(Beginning of Records provided)
-- ==== Sys2Proof/Machine/Exchange.lean ====
section
/-! DEFINITION. Exchanges between the devices of a peer group (R791–R812, R817, R818): look-ups, update rounds and their refreshes,
and signals, at the requester and at the owner of a row. -/

namespace Sys2Proof.Machine

/-! Part headers and row blocks (R796, R797). -/

/-- An EXCHANGE message. -/
structure PartMsg where
  xid : Nat
  kind : Nat
  flags : Nat
  table : Nat
  batch : Nat
  gen : Nat
  count : Nat := 0
  first : Nat := 0
  body : List Byte := []
deriving DecidableEq, Repr

/-- An EXCHANGE payload as a message. -/
def partOf (p : List Byte) : PartMsg :=
  { xid := getLe p 0 8, kind := getLe p 8 1, flags := getLe p 9 1, table := getLe p 0x0A 2, batch := getLe p 0x0C 2,
    gen := getLe p 0x10 4, count := getLe p 0x14 4, first := getLe p 0x18 4, body := p.drop 32 }

/-- The part header. -/
def PartMsg.head (h : PartMsg) (rank : Nat) : List Byte :=
  natLe 8 h.xid ++ natLe 1 h.kind ++ natLe 1 h.flags ++ natLe 2 h.table ++ natLe 2 h.batch ++ natLe 1 rank ++ zeros 1
    ++ natLe 4 h.gen ++ natLe 4 h.count ++ natLe 4 h.first ++ zeros 4

/-- LAST -/
def PartMsg.last (h : PartMsg) : Bool := nbit h.flags 0

/-- A row block of codes in a format (R797). -/
def rowBlock (fmt : Nat) (l : List Nat) : List Byte := encodeBlock fmt (l ++ List.replicate ((128 - l.length % 128) % 128) 0)

/-- The row block at the front of some bytes: its format, its codes and the bytes after it; none where it is malformed (R545). -/
def takeBlock (dim : Nat) (b : List Byte) : Option (Nat × List Nat × List Byte) :=
  let fmt := getLe b 1 1
  let len := 16 + hdrLen b
  if b.length < 16 ∨ b.length < len ∨ (fmt ≠ 8 ∧ fmt ≠ 9) then none
  else (decodeBlock fmt (ceilDiv dim 128 * 128) (b.take len)).map fun l => (fmt, l.take dim, b.drop len)

/-- The row blocks of a reply. -/
def takeBlocks : Nat → Nat → List Byte → Option (List (Nat × List Nat))
  | 0, _, b => if b.isEmpty then some [] else none
  | n + 1, dim, b =>
    match takeBlock dim b with
    | some (f, l, t) => (takeBlocks n dim t).map fun r => (f, l) :: r
    | none => none

/-- The entries of an update part or a refresh: index and FP32 row. -/
def takeEntries : Nat → Nat → List Byte → Option (List (Nat × List Nat))
  | 0, _, b => if b.isEmpty then some [] else none
  | n + 1, dim, b =>
    match takeBlock dim (b.drop 8) with
    | some (9, l, t) => (takeEntries n dim t).map fun r => (getLe b 0 8, l) :: r
    | _ => none

/-- An entry of an update part or a refresh. -/
def entryBytes (e : Nat × List Nat) : List Byte := natLe 8 e.1 ++ rowBlock 9 e.2

/-- Entries in runs of at most lim bytes, a longer entry on its own (R796). -/
def packGroups (lim : Nat) (l : List (List Byte)) : List (List (List Byte)) :=
  let (gs, g, _) := l.foldl (fun (acc : List (List (List Byte)) × List (List Byte) × Nat) b =>
    if acc.2.1.isEmpty || decide (acc.2.2 + b.length ≤ lim) then (acc.1, acc.2.1 ++ [b], acc.2.2 + b.length)
    else (acc.1 ++ [acc.2.1], [b], b.length)) ([], [], 0)
  gs ++ [g]

/-- The messages of a part, LAST on the final one where the part ends with it. -/
def sendGroups (last : Bool) : List (List (List Byte)) → State → Nat → PartMsg → State
  | [], s, _, _ => s
  | g :: t, s, q, h =>
    let h1 := { h with count := g.length, flags := h.flags + if t.isEmpty && last then 1 else 0 }
    sendGroups last t (s.sendSeq (16 + q) tyExchange (h1.head s.myRank ++ g.flatten)) q { h with first := h.first + g.length }

/-- A part with its entries goes to rank q: bodies of at most 8,224 bytes (R796). -/
def State.sendPart (s : State) (q : Nat) (h : PartMsg) (last : Bool) (es : List (List Byte)) : State :=
  sendGroups last (packGroups 8224 es) s q h

/-! The row engines' part. -/

/-- A failure of a row engine: the unit that met it, what it met, and the state after. -/
structure UnitErr where
  unit : Nat
  err : RowErr
  after : State

/-- The live version of a table with a generation, and the context that owns the table. -/
def State.xVersion (s : State) (t gen : Nat) : Option (Nat × List Byte) :=
  match SMap.find s.tables t, s.versionOf t gen with
  | some x, some v => if v.dist then some (x.owner, v.bytes) else none
  | _, _ => none

/-- A row engine's failure outside any task is recorded (R343, R879). -/
def UnitErr.note (e : UnitErr) (c : Nat) : State :=
  match e.err with
  | .entry => (e.after.bump (aRe e.unit 0x114)).report
      { cls := clsRowFault, origin := reUnitNo e.unit, reporter := reUnitNo e.unit, ctx := c, body := natLe 1 3 ++ zeros 15 }
  | .acc b => e.after.noteBad c none (some b)

/-- Increments of the sketches for indices that units have served: unit and index (R382–R386). -/
def State.sketchServed (s : State) (c : Nat) (t : List Byte) (l : List (Nat × Nat)) : State :=
  if !tdSketchEn t then s
  else
    (List.range 24).foldl (fun (u : State) k =>
      let mine := l.filter fun e => e.1 == k
      if mine.isEmpty then u
      else if u.sketchWritable c t k then mine.foldl (fun (w : State) e => w.sketchAdd t k e.2) u
      else u.bump (aRe k 0x118)) s

/-- A global index that this device owns, as the index of its own rows (R791). -/
def State.ownIndex (s : State) (t : List Byte) (i : Nat) : Option Nat :=
  let j := vrLocal t s.groupSize i
  if vrGlobal t ≤ i ∨ vrOwner t s.groupSize i ≠ s.myRank ∨ tdRows t ≤ j then none else some j

/-- The unit that serves a local index, or why none does (R327). -/
def State.homeUnit (s : State) (c : Nat) (t : List Byte) (j : Nat) : Except UnitErr Nat :=
  match s.unitAt (homeAddr t j) with
  | some u => .ok u
  | none => .error ⟨0, .acc ((s.checkAcc c (homeAddr t j) 8 .rd).getD (.perm 0xFFFF)), s⟩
(End of Records provided)
> **Directions**
Reproduce every entry exactly, with nothing added or dropped.

> **Solution to this task**
-- ==== Sys2Proof/Machine/Exchange.lean ====
section
/-! DEFINITION. Exchanges between the devices of a peer group (R791–R812, R817, R818): look-ups, update rounds and their refreshes,
and signals, at the requester and at the owner of a row. -/

namespace Sys2Proof.Machine

/-! Part headers and row blocks (R796, R797). -/

/-- An EXCHANGE message. -/
structure PartMsg where
  xid : Nat
  kind : Nat
  flags : Nat
  table : Nat
  batch : Nat
  gen : Nat
  count : Nat := 0
  first : Nat := 0
  body : List Byte := []
deriving DecidableEq, Repr

/-- An EXCHANGE payload as a message. -/
def partOf (p : List Byte) : PartMsg :=
  { xid := getLe p 0 8, kind := getLe p 8 1, flags := getLe p 9 1, table := getLe p 0x0A 2, batch := getLe p 0x0C 2,
    gen := getLe p 0x10 4, count := getLe p 0x14 4, first := getLe p 0x18 4, body := p.drop 32 }

/-- The part header. -/
def PartMsg.head (h : PartMsg) (rank : Nat) : List Byte :=
  natLe 8 h.xid ++ natLe 1 h.kind ++ natLe 1 h.flags ++ natLe 2 h.table ++ natLe 2 h.batch ++ natLe 1 rank ++ zeros 1
    ++ natLe 4 h.gen ++ natLe 4 h.count ++ natLe 4 h.first ++ zeros 4

/-- LAST -/
def PartMsg.last (h : PartMsg) : Bool := nbit h.flags 0

/-- A row block of codes in a format (R797). -/
def rowBlock (fmt : Nat) (l : List Nat) : List Byte := encodeBlock fmt (l ++ List.replicate ((128 - l.length % 128) % 128) 0)

/-- The row block at the front of some bytes: its format, its codes and the bytes after it; none where it is malformed (R545). -/
def takeBlock (dim : Nat) (b : List Byte) : Option (Nat × List Nat × List Byte) :=
  let fmt := getLe b 1 1
  let len := 16 + hdrLen b
  if b.length < 16 ∨ b.length < len ∨ (fmt ≠ 8 ∧ fmt ≠ 9) then none
  else (decodeBlock fmt (ceilDiv dim 128 * 128) (b.take len)).map fun l => (fmt, l.take dim, b.drop len)

/-- The row blocks of a reply. -/
def takeBlocks : Nat → Nat → List Byte → Option (List (Nat × List Nat))
  | 0, _, b => if b.isEmpty then some [] else none
  | n + 1, dim, b =>
    match takeBlock dim b with
    | some (f, l, t) => (takeBlocks n dim t).map fun r => (f, l) :: r
    | none => none

/-- The entries of an update part or a refresh: index and FP32 row. -/
def takeEntries : Nat → Nat → List Byte → Option (List (Nat × List Nat))
  | 0, _, b => if b.isEmpty then some [] else none
  | n + 1, dim, b =>
    match takeBlock dim (b.drop 8) with
    | some (9, l, t) => (takeEntries n dim t).map fun r => (getLe b 0 8, l) :: r
    | _ => none

/-- An entry of an update part or a refresh. -/
def entryBytes (e : Nat × List Nat) : List Byte := natLe 8 e.1 ++ rowBlock 9 e.2

/-- Entries in runs of at most lim bytes, a longer entry on its own (R796). -/
def packGroups (lim : Nat) (l : List (List Byte)) : List (List (List Byte)) :=
  let (gs, g, _) := l.foldl (fun (acc : List (List (List Byte)) × List (List Byte) × Nat) b =>
    if acc.2.1.isEmpty || decide (acc.2.2 + b.length ≤ lim) then (acc.1, acc.2.1 ++ [b], acc.2.2 + b.length)
    else (acc.1 ++ [acc.2.1], [b], b.length)) ([], [], 0)
  gs ++ [g]

/-- The messages of a part, LAST on the final one where the part ends with it. -/
def sendGroups (last : Bool) : List (List (List Byte)) → State → Nat → PartMsg → State
  | [], s, _, _ => s
  | g :: t, s, q, h =>
    let h1 := { h with count := g.length, flags := h.flags + if t.isEmpty && last then 1 else 0 }
    sendGroups last t (s.sendSeq (16 + q) tyExchange (h1.head s.myRank ++ g.flatten)) q { h with first := h.first + g.length }

/-- A part with its entries goes to rank q: bodies of at most 8,224 bytes (R796). -/
def State.sendPart (s : State) (q : Nat) (h : PartMsg) (last : Bool) (es : List (List Byte)) : State :=
  sendGroups last (packGroups 8224 es) s q h

/-! The row engines' part. -/

/-- A failure of a row engine: the unit that met it, what it met, and the state after. -/
structure UnitErr where
  unit : Nat
  err : RowErr
  after : State

/-- The live version of a table with a generation, and the context that owns the table. -/
def State.xVersion (s : State) (t gen : Nat) : Option (Nat × List Byte) :=
  match SMap.find s.tables t, s.versionOf t gen with
  | some x, some v => if v.dist then some (x.owner, v.bytes) else none
  | _, _ => none

/-- A row engine's failure outside any task is recorded (R343, R879). -/
def UnitErr.note (e : UnitErr) (c : Nat) : State :=
  match e.err with
  | .entry => (e.after.bump (aRe e.unit 0x114)).report
      { cls := clsRowFault, origin := reUnitNo e.unit, reporter := reUnitNo e.unit, ctx := c, body := natLe 1 3 ++ zeros 15 }
  | .acc b => e.after.noteBad c none (some b)

/-- Increments of the sketches for indices that units have served: unit and index (R382–R386). -/
def State.sketchServed (s : State) (c : Nat) (t : List Byte) (l : List (Nat × Nat)) : State :=
  if !tdSketchEn t then s
  else
    (List.range 24).foldl (fun (u : State) k =>
      let mine := l.filter fun e => e.1 == k
      if mine.isEmpty then u
      else if u.sketchWritable c t k then mine.foldl (fun (w : State) e => w.sketchAdd t k e.2) u
      else u.bump (aRe k 0x118)) s

/-- A global index that this device owns, as the index of its own rows (R791). -/
def State.ownIndex (s : State) (t : List Byte) (i : Nat) : Option Nat :=
  let j := vrLocal t s.groupSize i
  if vrGlobal t ≤ i ∨ vrOwner t s.groupSize i ≠ s.myRank ∨ tdRows t ≤ j then none else some j

/-- The unit that serves a local index, or why none does (R327). -/
def State.homeUnit (s : State) (c : Nat) (t : List Byte) (j : Nat) : Except UnitErr Nat :=
  match s.unitAt (homeAddr t j) with
  | some u => .ok u
  | none => .error ⟨0, .acc ((s.checkAcc c (homeAddr t j) 8 .rd).getD (.perm 0xFFFF)), s⟩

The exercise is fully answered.